-- ==== Sys2Proof/Tests/Slice0.lean ====
section
/-! SUPPORT. Tests of the model on single steps. Expected values come from the spec: the words from
30_encoding.md R80 to R83, the results from 95_test_vectors.md (the section is named at each test).
The theorems named witness_<statement> show, for a statement with hypotheses, states and operands
that meet them together. -/

namespace Sys2Proof.Tests

open Sys2Proof.Machine

/-- A small state: reset, with operands, a mode and a buffer. -/
def st (opa opb : Word) (fmt : BitVec 3) (count : Fin 9) (dec : Word) (buf : Memory) : State :=
  { State.reset with opa := opa, opb := opb, fmt := fmt, count := count, dec := dec, buf := buf }

/-- The same state of a block built with BYTE_ORDER = BE. -/
def bigEndian (s : State) : State := { s with params := { s.params with byteOrder := .BE } }

/-- RESULT and ERR of a next state. -/
def resultErr : Host.Outcome State Fault Refusal → Option (Word × Nat)
  | .next t => some (t.result, t.err.toNat)
  | _ => none

/-- The port's answer in a next state. -/
def answer : Host.Outcome State Fault Refusal → Option BusResponse
  | .next t => t.response
  | _ => none

/-- The buffer of a next state. -/
def bufOf : Host.Outcome State Fault Refusal → Option Memory
  | .next t => some t.buf
  | _ => none

/-- A state with one event pending. -/
def pend (s : State) (ev : HostEvent) : State := s.setPort [ev]

/-! ### Decoding: every legal word written out from 30_encoding.md R80, R81, R82 -/

theorem test_decode_nop : decodeWord 0b0000000000000000000000000_000_0000#32 = some .nop := by decide
theorem test_decode_f2x : decodeWord 0b0000000000000000000000000_000_0001#32 = some .f2x := by decide
theorem test_decode_x2f : decodeWord 0b0000000000000000000000000_000_0010#32 = some .x2f := by decide
theorem test_decode_decode : decodeWord 0b0000000000000000000000000_000_0011#32 = some .decode := by decide
theorem test_decode_raw_min : decodeWord 0b0000000000000000000000000_000_0100#32 = some .rdboundRawMin := by decide
theorem test_decode_raw_max : decodeWord 0b0000000000000000000000000_001_0100#32 = some .rdboundRawMax := by decide
theorem test_decode_pct_min : decodeWord 0b0000000000000000000000000_010_0100#32 = some .rdboundPctMin := by decide
theorem test_decode_pct_max : decodeWord 0b0000000000000000000000000_011_0100#32 = some .rdboundPctMax := by decide
theorem test_decode_si_min : decodeWord 0b0000000000000000000000000_100_0100#32 = some .rdboundSiMin := by decide
theorem test_decode_si_max : decodeWord 0b0000000000000000000000000_101_0100#32 = some .rdboundSiMax := by decide

/-- The encoder gives the words of the table (30_encoding.md R83). -/
theorem test_encode_words :
    encode .nop = 0x00 ∧ encode .f2x = 0x01 ∧ encode .x2f = 0x02 ∧ encode .decode = 0x03 ∧
    encode .rdboundRawMin = 0x04 ∧ encode .rdboundRawMax = 0x14 ∧ encode .rdboundPctMin = 0x24 ∧
    encode .rdboundPctMax = 0x34 ∧ encode .rdboundSiMin = 0x44 ∧ encode .rdboundSiMax = 0x54 := by decide

/-- The illegal words of 95_test_vectors.md section 4.3. -/
theorem test_illegal_words :
    decodeWord 0x05 = none ∧ decodeWord 0x0F = none ∧ decodeWord 0x10 = none ∧ decodeWord 0x11 = none ∧
    decodeWord 0x64 = none ∧ decodeWord 0x74 = none ∧ decodeWord 0x80 = none ∧
    decodeWord 0x80000001 = none ∧ decodeWord 0xFFFFFFFF = none := by decide
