-- ==== Sys2Proof/Syntax.lean ====
section
/-! DEFINITION. The commands the module takes: one constructor of `Instr` for each row of the table of operations and
events, with the operands the rule of that row names. Numbers are operands as the manual writes them; WellFormed.lean
holds their ranges. An input from outside the module (a sensor, a partner, an ECC outcome, a time) is an operand. -/

namespace Sys2Proof

/-- Who makes a register access (R336). `runtime` is UCIe traffic of die 6 with CONTEXT 0. -/
inductive Agent where
  | runtime
  | service (ctx : Nat)
  | kindler
  | mgmt
  | other (ctx : Nat)
deriving DecidableEq, Repr

/-- What the ECC of the data read shows: clean, corrected or uncorrectable where it is stored (R98, R105, R228); corrected or
uncorrectable in a line of the hearth (R143); uncorrectable in the page table that a translation walks (R241); corrected or
uncorrectable in the unit's own tile registers, row buffer or side memory (R136); corrected by an HBM stack itself, which reports it
(R228); an error of a package's link, which is retried (R230). -/
inductive Ecc where
  | ok | ce | ue | hearthCe | hearthUe | walkUe | unitCe | unitUe | dieCe | linkCe
deriving DecidableEq, Repr

/-- Stored formats (R75). -/
inductive Fmt where
  | f4 | i4s | i4u | i3s | i3u | i2s | t2 | b8 | b16 | n16
deriving DecidableEq, Repr

/-- Grains (R75). -/
inductive Grain where
  | none | lin16 | lin32 | lin64 | lin128 | square
deriving DecidableEq, Repr

/-- Tensor classes (R74). -/
inductive Cls where
  | act | wt | grad | state
deriving DecidableEq, Repr

/-- Operand specifiers (R74). `addr` is the byte offset in the window; `stride` is in bytes. -/
inductive Opd where
  | none
  | direct (addr stride : Nat) (fmt : Fmt) (grain : Grain) (zp : Nat) (cls : Cls)
  | indirect (reg stride : Nat) (fmt : Fmt) (grain : Grain) (zp : Nat) (cls : Cls)
  | chair (lift : Nat) (tail : Bool) (fmt : Fmt) (grain : Grain) (zp : Nat) (cls : Cls)
  | pool (index : Nat)
  | mem (reg : Nat)
deriving DecidableEq, Repr

/-- What every instruction of a stream carries at its issue (R72): the sequencer that issues it, the header's wait and
post fields, whether an OPX goes before it (R73), what the ECC of its program store word shows (R98), and what the
ECC of the data it reads shows (R106): in which of the operands it reads, in their order, and at which byte of that operand.
OFFSET is time (R85). -/
structure Iss where
  st : Nat
  sq : Nat
  offset : Nat
  waitEn : Bool
  waitSem : Nat
  postEn : Bool
  postSem : Nat
  opx : Bool
  ps : Ecc
  rd : Ecc
  rdOpd : Nat := 0
  rdByte : Nat := 0
deriving DecidableEq, Repr

/-- The fields of a product: operands A to F, word 1 and the α of its OPX (R80). -/
structure ProdOps where
  a : Opd
  b : Opd
  c : Opd
  d : Opd
  e : Opd
  f : Opd
  red : Nat
  redReg : Bool
  func : Nat
  gs : Nat
  deriv : Bool
  second : Bool
  alpha : W16
deriving DecidableEq, Repr

/-- The fields of a ROWOP: word 1 and the OPX's EPS and E0REG (R130). -/
structure RowOps where
  handle : Nat
  rowOff : Nat
  eps : W16
  e0reg : Nat
  a : Opd
  b : Opd
  c : Opd
  d : Opd
  e : Opd
deriving DecidableEq, Repr

/-- The fields of a VOP: word 1 of R126 and operands A to F (R120). -/
structure VopOps where
  cycles : Nat
  breg : Nat
  rbreg : Nat
  cbreg : Nat
  engine : Nat
  a : Opd
  b : Opd
  c : Opd
  d : Opd
  e : Opd
  f : Opd
deriving DecidableEq, Repr

/-- The fields of a HATOM: word 1 of R152 and operands A and B. -/
structure HatomOps where
  ra : Nat
  rb : Nat
  rc : Nat
  a : Opd
  b : Opd
deriving DecidableEq, Repr

/-- The fields of a COLL: word 1 of R295 and operands A and B; and what the check of a remote peer's mapping finds, for PUT and GET
(`far`). -/
structure CollOps where
  piste : Nat
  reg : Nat
  inplace : Bool
  a : Opd
  b : Opd
  far : Bool
deriving DecidableEq, Repr

/-- How a beat ends (R53, R62, R64, R67): its checks pass, with or without a corrected error in the replay buffer or the accumulator
bank; the sum of a group, or of a sub-sum of it in square grain, has another residue than its operands give; a rescale station's
result has another residue than what it adds; or one of the two memories shows an uncorrectable error. `row` and `lane` count from
the unit's first; `written` says how many of the beat's rows the drain had written before the failure (R63). -/
inductive BeatRes where
  | pass
  | corrected
  | mismatch (row lane group sub observed written : Nat)
  | station (row lane group observed written : Nat)
  | replayUe
  | accUe
deriving DecidableEq, Repr

/-- A holder set: owner and up to two mirrors, each a logical ID and a stove (R181). -/
structure Holders where
  owner : Nat
  ownerStove : Nat
  mirrors : List (Nat × Nat)
deriving DecidableEq, Repr

/-- The header of a fabric message (R288) but for its type and destination position: SHAPE, VIA_RINK and VIA_SEAT stand in `via` as they
do in bits [67:54]. -/
structure MsgHdr where
  dst : Nat
  src : Nat
  srcRink : Nat
  srcSeat : Nat
  ctx : Nat
  jtag : Nat
  step : Nat
  cseq : Nat
  via : Nat
  len : Nat
  arg : Nat
deriving DecidableEq, Repr

/-- A key of an embedding table (R166). -/
structure Key where
  table : Nat
  row : Nat
deriving DecidableEq, Repr

/-- A stage-1 partial: the merge record of R172 less its generation. -/
structure Partial where
  key : Key
  source : Nat
  pass : Nat
  occ : Nat
  elems : List W16
deriving DecidableEq, Repr

/-- What a sweep's reads meet: the rows whose master, and those whose merge records, are uncorrectable, by stove; the dense blocks, by
entry and block; the reduction lines with an error, each by an element of it (R143, R215, R241). -/
structure SweepErr where
  rows : List (Nat × Key)
  dense : List (Nat × Nat)
  merge : List (Nat × Key)
  lines : List (Nat × Ecc)
deriving DecidableEq, Repr

/-- What a commit meets: the log entries that cannot be read, by stove the rows that the audit comes to before the next verdict, and
the rows whose master the audit cannot read (R212, R222). -/
structure CommitErr where
  log : List Nat
  audited : List Nat
  audit : List (Nat × Key)
deriving DecidableEq, Repr

/-- What a command carries, with what the error codes report of the memory it meets. -/
structure Met (α : Type) where
  val : α
  ecc : Ecc
deriving DecidableEq, Repr

/-- What the error codes report of a row's working record, or its ember line, and of its master (R177). -/
structure RowEcc where
  row : Ecc
  master : Ecc
deriving DecidableEq, Repr

/-- The kindler watchdog: its sub-cause, and the sub-unit in training where a step's budget has expired (R307, R316). -/
structure Hang where
  sub : Nat
  detail : Nat
deriving DecidableEq, Repr

/-- An access of the host die: a write of `data`, or a read of `len` bytes. -/
structure HostAcc where
  write : Bool
  data : List Byte
  len : Nat
  ecc : Ecc
deriving DecidableEq, Repr

/-- A power state to enter, with the time that each sequencer of the stove has waited (R253). -/
structure PowerTo where
  state : Nat
  waited : List Nat
deriving DecidableEq, Repr

/-- A module of a UCIe link tries a flit again, with success or not (R263). -/
structure FlitRetry where
  m : Nat
  ok : Bool
deriving DecidableEq, Repr

/-- A PCIe peer's data, and whether its address is the other root port's (R278). -/
structure PeerData where
  data : List Byte
  across : Bool
deriving DecidableEq, Repr

/-- A flit's payload and its CRC (R285). -/
structure FlitBody where
  payload : List Byte
  crc : Nat
deriving DecidableEq, Repr

/-- What another holder or member asks a sweep engine for (R215 to R217, R222, R241): the stove; what (`kind`, as `Fix`, and 9 for a
row's master); the key; the block, or the dense entry and its block; the blocks of a shard; and the number to answer under. -/
structure FixReq where
  st : Nat
  kind : Nat
  key : Key
  index : Nat
  block : Nat
  blocks : List Nat
  id : Nat
deriving DecidableEq, Repr

/-- What a GET asks for: so many bytes from its address on, or what a sweep needs (R288, R295, R215). -/
structure GetAsk where
  len : Nat
  sweep : Option FixReq
  ecc : Ecc
deriving DecidableEq, Repr

/-- One module's contribution to a verdict (R15, R189, R298). -/
structure Contribution where
  overflow : Bool
  taint : Bool
  listOk : Bool
  reqTotal : Nat
  partTotal : Nat
  hotShard : Nat
  hotTable : Nat
  hotStove : Nat
  hotReq : Nat
  listDigest : W64
  digest : List Byte
deriving DecidableEq, Repr

/-- The fields of a stoker command record (R258). `junk` says that a bit the command does not use is not zero. -/
structure StkRec where
  ctx : Nat
  kind : Nat
  slot : Nat
  prio : Nat
  aspace : Nat
  groups : Nat
  lend : Bool
  lendSem : Nat
  granules : Nat
  seqs : Nat
  weightWays : Nat
  atomicWays : Nat
  redWays : Nat
  mergeWays : Nat
  fabShare : Nat
  hbmQuota : Nat
  coldQuota : Nat
  va : Nat
  pages : Nat
  hint : Nat
  write : Bool
  host : Bool
  stove : Nat
  seq : Nat
  pslot : Nat
  entry : Nat
  sem : Nat
  chair : Bool
  hintUs : Nat
  junk : Bool
deriving DecidableEq, Repr

/-- The identity a port's partner sends in training (R282). -/
structure Partner where
  rink : Nat
  seat : Nat
  port : Nat
deriving DecidableEq, Repr

/-- The header of a link flit (R285). -/
structure FlitHdr where
  kind : Nat
  vc : Nat
  first : Bool
  last : Bool
  seq : Nat
  ack : Nat
  nak : Bool
  cvc : Nat
  credits : Nat
  len : Nat
deriving DecidableEq, Repr

/-- A memory tier's controller: stove `d` of the HBM tier, or chimney `d` of the cold tier (R239, R240). -/
inductive Tier where
  | hbm (d : Nat)
  | cold (d : Nat)
deriving DecidableEq, Repr

/-- What a transfer of migrated state carries (R193): a row's records, or an authoritative override entry of 64 bytes with no
master record. -/
structure Shipment where
  table : Nat
  row : Nat
  working : List Byte
  master : List Byte
deriving DecidableEq, Repr
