-- ==== Sys2Proof/Machine/Funcs.lean ====
section
/-! DEFINITION. Correctly rounded functions (R131), the functions of the drain and their tables (R57 to R60). Where a
value is not rational it is enclosed between two rationals, more and more closely, until both ends round alike. -/

namespace Sys2Proof.Machine

/-- An enclosure. -/
structure Iv where
  lo : ℚ
  hi : ℚ
deriving DecidableEq, Repr

/-- A point. -/
def Iv.pt (x : ℚ) : Iv := ⟨x, x⟩

/-- Outward rounding to a grid of 2^(−p) relative to the size of the value. -/
def Iv.trim (p : Nat) (a : Iv) : Iv :=
  let s := max (rabs a.lo) (rabs a.hi)
  if s = 0 then a
  else
    let g := pow2 (ilog2 s - p)
    ⟨(rfloor (a.lo / g) : ℚ) * g, ((rfloor (a.hi / g) + 1 : Int) : ℚ) * g⟩

/-- Sum of enclosures. -/
def Iv.add (a b : Iv) : Iv := ⟨a.lo + b.lo, a.hi + b.hi⟩

/-- Negation. -/
def Iv.neg (a : Iv) : Iv := ⟨-a.hi, -a.lo⟩

/-- Product. -/
def Iv.mul (a b : Iv) : Iv :=
  let p := a.lo * b.lo
  let q := a.lo * b.hi
  let r := a.hi * b.lo
  let t := a.hi * b.hi
  ⟨min (min p q) (min r t), max (max p q) (max r t)⟩

/-- Reciprocal of an enclosure that does not hold zero. -/
def Iv.inv (a : Iv) : Iv := ⟨1 / a.hi, 1 / a.lo⟩

/-- Σ r^i / i! for i < n, and the last term r^n / n!. -/
def expTaylor (r : ℚ) : Nat → ℚ × ℚ
  | 0 => (0, 1)
  | n + 1 =>
    let p := expTaylor r n
    (p.1 + p.2, p.2 * r / ((n + 1 : Nat) : ℚ))

/-- e^x for 0 ≤ x ≤ 1/2, by n terms. -/
def expSmall (n : Nat) (x : ℚ) : Iv :=
  let p := expTaylor x n
  ⟨p.1, p.1 + 2 * p.2⟩

/-- Squares an enclosure k times. -/
def ivSquare (p : Nat) : Nat → Iv → Iv
  | 0, a => a
  | k + 1, a => ivSquare p k ((a.mul a).trim p)

/-- e^x of a rational, to about p bits. -/
def expIv (p : Nat) (x : ℚ) : Iv :=
  let a := rabs x
  let k := if a ≤ 1 / 2 then 0 else (ilog2 a + 2).toNat
  let y := ivSquare (p + 16) k ((expSmall (p / 2 + 8) (a * pow2 (-(k : Int)))).trim (p + 16))
  if x < 0 then (y.inv).trim (p + 16) else y

/-- e^x of an enclosure. -/
def expIv2 (p : Nat) (x : Iv) : Iv := ⟨(expIv p x.lo).lo, (expIv p x.hi).hi⟩

/-- Σ z^(2i+1) / (2i+1) for i < n, with the power reached. -/
def atanhTerms (z : ℚ) : Nat → ℚ × ℚ
  | 0 => (0, z)
  | n + 1 =>
    let p := atanhTerms z n
    (p.1 + p.2 / ((2 * n + 1 : Nat) : ℚ), p.2 * z * z)

/-- 2 atanh z for 0 ≤ z ≤ 1/3. -/
def atanh2 (n : Nat) (z : ℚ) : Iv :=
  let p := atanhTerms z n
  ⟨2 * p.1, 2 * (p.1 + 9 / 8 * p.2)⟩

/-- ln x of a positive rational, to about p bits. -/
def lnIv (p : Nat) (x : ℚ) : Iv :=
  let k := ilog2 x
  let m := x * pow2 (-k)
  let a := (atanh2 (p / 3 + 8) ((m - 1) / (m + 1))).trim (p + 16)
  let b := (atanh2 (p / 3 + 8) (1 / 3)).trim (p + 16)
  a.add ((Iv.pt k).mul b)

/-- arctan z for a small positive z, alternating series. -/
def atanTerms (z : ℚ) : Nat → ℚ × ℚ
  | 0 => (0, z)
  | n + 1 =>
    let p := atanTerms z n
    (p.1 + p.2 / ((2 * n + 1 : Nat) : ℚ), -(p.2 * z * z))

/-- An enclosure of arctan z by an even number of terms and one more. -/
def atanIv (n : Nat) (z : ℚ) : Iv := ⟨(atanTerms z (2 * n)).1, (atanTerms z (2 * n + 1)).1⟩

/-- π = 16 arctan(1/5) − 4 arctan(1/239). -/
def piIv (p : Nat) : Iv :=
  (((Iv.pt 16).mul (atanIv (p / 4 + 4) (1 / 5))).add ((Iv.pt 4).mul (atanIv (p / 8 + 4) (1 / 239))).neg).trim (p + 16)

/-- Integer square root, bit by bit from bit `k` down. -/
def isqrtAux (n : Nat) : Nat → Nat → Nat
  | 0, r => if (r + 1) * (r + 1) ≤ n then r + 1 else r
  | k + 1, r =>
    let t := r + 2 ^ (k + 1)
    isqrtAux n k (if t * t ≤ n then t else r)

/-- Integer square root. -/
def isqrt (n : Nat) : Nat := isqrtAux n (Nat.log2 n / 2 + 1) 0

/-- √x of a non-negative rational, to p bits after the point. -/
def sqrtIv (p : Nat) (x : ℚ) : Iv :=
  let r := isqrt (rfloor (x * pow2 (2 * p))).toNat
  ⟨(r : ℚ) * pow2 (-(p : Int)), ((r + 1 : Nat) : ℚ) * pow2 (-(p : Int))⟩

/-- Rounds an enclosure to N16 once both ends agree; `f` gives the enclosure at a precision. -/
def crSearch (f : Nat → Iv) : Nat → Nat → Rd
  | 0, p => roundN16 (f p).lo none
  | n + 1, p =>
    let i := f p
    let a := roundN16 i.lo none
    let b := roundN16 i.hi none
    if a.val = b.val ∧ a.sat = b.sat then { a with flush := a.val = 0 } else crSearch f n (2 * p)

/-- cr(exp, x) (R131). -/
def crExp (x : ℚ) : Rd :=
  if x = 0 then { val := 1, sat := false, flush := false }
  else if x > 64 then { val := maxN16, sat := true, flush := false }
  else if x < -64 then { val := 0, sat := false, flush := true }
  else crSearch (fun p => expIv p x) 8 40

/-- cr(ln, x), with the domain table of R124. -/
def crLn (x : ℚ) : Rd :=
  if x ≤ 0 then { val := -maxN16, sat := true, flush := false }
  else if x = 1 then { val := 0, sat := false, flush := false }
  else crSearch (fun p => lnIv p x) 8 40

/-- cr(√, x): the nearest grid value by exact comparison of squares. -/
def crSqrt (x : ℚ) : Rd :=
  if x < 0 then { val := 0, sat := true, flush := false }
  else if x = 0 then { val := 0, sat := false, flush := false }
  else
    let a := (sqrtIv 200 x)
    if a.lo * a.lo = x then roundN16 a.lo none
    else crSearch (fun p => sqrtIv (p + 80) x) 8 40

/-- cr(1/√, x), with the domain table of R124. -/
def crRsqrt (x : ℚ) : Rd :=
  if x ≤ 0 then { val := maxN16, sat := true, flush := false }
  else
    let y := 1 / x
    let n := isqrt y.num.natAbs
    let d := isqrt y.den
    if n * n = y.num.natAbs ∧ d * d = y.den then roundN16 ((n : ℚ) / d) none
    else crSearch (fun p => sqrtIv (p + 80) y) 8 40

/-- cr(1/x), with the domain table of R124. -/
def crRecip (x : ℚ) : Rd :=
  if x = 0 then { val := maxN16, sat := true, flush := false } else roundN16 (1 / x) none

/-- Tail modes of a table (R58, R59). -/
inductive Tail where
  | const | zero | ident | linear
deriving DecidableEq, Repr

/-- The tail mode of a code (R59). -/
def Tail.ofCode (c : Nat) : Tail :=
  match c % 4 with
  | 0 => .const
  | 1 => .zero
  | 2 => .ident
  | _ => .linear

/-- A table (R58): 65 knots, origin, step and tails. -/
structure FnTable where
  knots : List ℚ
  x0 : ℚ
  h : ℚ
  left : Tail
  right : Tail
deriving DecidableEq, Repr

/-- Knot j. -/
def FnTable.k (t : FnTable) (j : Nat) : ℚ := t.knots.getD j 0

/-- table_eval (R58). -/
def tableEval (x : ℚ) (tab : FnTable) : ℚ :=
  let t := (x - tab.x0) / tab.h
  if t < 0 then
    match tab.left with
    | .const => tab.k 0
    | .zero => 0
    | .ident => x
    | .linear => tab.k 0 + t * (tab.k 1 - tab.k 0)
  else if t ≥ 64 then
    match tab.right with
    | .const => tab.k 64
    | .zero => 0
    | .ident => x
    | .linear => tab.k 63 + (t - 63) * (tab.k 64 - tab.k 63)
  else
    let j := (rfloor t).toNat
    tab.k j + (t - j) * (tab.k (j + 1) - tab.k j)

/-- σ(x) = 1 / (1 + e^−x). -/
def sigmaIv (p : Nat) (x : ℚ) : Iv := (((Iv.pt 1).add (expIv p (-x))).inv).trim p

/-- tanh of an enclosure: 1 − 2 / (1 + e^(2x)). -/
def tanhIv (p : Nat) (x : Iv) : Iv :=
  let e := expIv2 p ((Iv.pt 2).mul x)
  ((Iv.pt 1).add ((Iv.pt 2).mul ((Iv.pt 1).add e).inv).neg)

/-- √(2/π). -/
def gammaIv (p : Nat) : Iv :=
  let y := (Iv.pt 2).mul (piIv p).inv
  ⟨(sqrtIv (p + 8) y.lo).lo, (sqrtIv (p + 8) y.hi).hi⟩

/-- The functions of codes 3 to 6 and their derivatives, enclosed (R57, R58). -/
def fnIv (code : Nat) (deriv : Bool) (x : ℚ) (p : Nat) : Iv :=
  let one := Iv.pt 1
  match code, deriv with
  | 3, false => sigmaIv p x
  | 3, true => let s := sigmaIv p x; s.mul (one.add s.neg)
  | 4, false => tanhIv p (.pt x)
  | 4, true => let t := tanhIv p (.pt x); one.add (t.mul t).neg
  | 5, false => (Iv.pt x).mul (sigmaIv p x)
  | 5, true => let s := sigmaIv p x; s.mul (one.add ((Iv.pt x).mul (one.add s.neg)))
  | 6, false =>
    let t := tanhIv p ((gammaIv p).mul (.pt (x + 44715 / 1000000 * x * x * x)))
    (Iv.pt (x / 2)).mul (one.add t)
  | _, _ =>
    let g := gammaIv p
    let t := tanhIv p (g.mul (.pt (x + 44715 / 1000000 * x * x * x)))
    ((Iv.pt (1 / 2)).mul (one.add t)).add
      ((Iv.pt (x / 2)).mul ((one.add (t.mul t).neg).mul (g.mul (.pt (1 + 3 * 44715 / 1000000 * x * x)))))

/-- A built-in knot: the exact value, correctly rounded to N16 (R58). Exact at zero. -/
def knot (code : Nat) (deriv : Bool) (x : ℚ) : ℚ :=
  if x = 0 then
    match code, deriv with
    | 3, false => 1 / 2
    | 3, true => 1 / 4
    | 4, true => 1
    | 5, true => 1 / 2
    | 6, true => 1 / 2
    | _, _ => 0
  else (crSearch (fnIv code deriv x) 8 48).val

/-- The built-in tables (R58). -/
def builtin (code : Nat) (deriv : Bool) : FnTable :=
  let x0 : ℚ := if code = 4 then -4 else -8
  let h : ℚ := if code = 4 then 1 / 8 else 1 / 4
  let tails : Tail × Tail :=
    match code, deriv with
    | 3, false | 4, false => (.const, .const)
    | 3, true | 4, true => (.zero, .zero)
    | _, false => (.zero, .ident)
    | _, true => (.zero, .const)
  { knots := (List.range 65).map fun j => knot code deriv (x0 + j * h), x0 := x0, h := h, left := tails.1,
    right := tails.2 }

/-- The table of a built-in function read at one point: only the knots that the point needs are formed. -/
def builtinEval (code : Nat) (deriv : Bool) (x : ℚ) : ℚ :=
  let x0 : ℚ := if code = 4 then -4 else -8
  let h : ℚ := if code = 4 then 1 / 8 else 1 / 4
  let t := (x - x0) / h
  if 0 ≤ t ∧ t < 64 then
    let j := rfloor t
    let a := knot code deriv (x0 + j * h)
    let b := knot code deriv (x0 + (j + 1) * h)
    a + (t - j) * (b - a)
  else if t < 0 then
    if deriv then 0 else if code = 3 ∨ code = 4 then knot code false x0 else 0
  else
    if deriv then (if code = 3 ∨ code = 4 then 0 else knot code true (x0 + 64 * h))
    else if code = 3 ∨ code = 4 then knot code false (x0 + 64 * h) else x

/-- A user table image (R59): value part or derivative part. -/
def userTable (img : List Byte) (deriv : Bool) : FnTable :=
  let base := if deriv then 0x100 else 0
  let tm := leAt img 0x85 1
  { knots := (List.range 65).map fun j => decN16 (BitVec.ofNat 16 (leAt img (base + 2 * j) 2)),
    x0 := decN16 (BitVec.ofNat 16 (leAt img 0x82 2)),
    h := pow2 ((leAt img 0x84 1 : Int) - 127),
    left := Tail.ofCode (if deriv then tm / 16 else tm),
    right := Tail.ofCode (if deriv then tm / 64 else tm / 4) }

/-- Does a user table image pass its checks (R59)? -/
def userTableOk (img : List Byte) (deriv : Bool) : Bool :=
  ((img.drop 0x87).take 0x79).all (· = 0) && ((img.drop 0x182).take 0x7E).all (· = 0) &&
    leAt img 0x86 1 < 2 && (!deriv || leAt img 0x86 1 == 1)

/-- f(x) of R57, exactly. -/
def fnVal (code : Nat) (alpha : ℚ) (img : List Byte) (x : ℚ) : ℚ :=
  match code with
  | 0 => x
  | 1 => if x > 0 then x else 0
  | 2 => if x > 0 then x else alpha * x
  | 7 => tableEval x (userTable img false)
  | c => builtinEval c false x

/-- d(x) of R57, exactly. -/
def fnDeriv (code : Nat) (alpha : ℚ) (img : List Byte) (x : ℚ) : ℚ :=
  match code with
  | 0 => 1
  | 1 => if x > 0 then 1 else 0
  | 2 => if x > 0 then 1 else alpha
  | 7 => tableEval x (userTable img true)
  | c => builtinEval c true x

end Sys2Proof.Machine
end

**WHAT IS REQUIRED:**
Retype exactly the span of lines from the one with "theorem test_decode_decode : decodeWord" through the one with "theorem test_decode_raw_max : decodeWord"; include both ends and omit the rest of the material.

**ANSWER SECTION:**
theorem test_decode_decode : decodeWord 0b0000000000000000000000000_000_0011#32 = some .decode := by decide
theorem test_decode_raw_min : decodeWord 0b0000000000000000000000000_000_0100#32 = some .rdboundRawMin := by decide
theorem test_decode_raw_max : decodeWord 0b0000000000000000000000000_001_0100#32 = some .rdboundRawMax := by decide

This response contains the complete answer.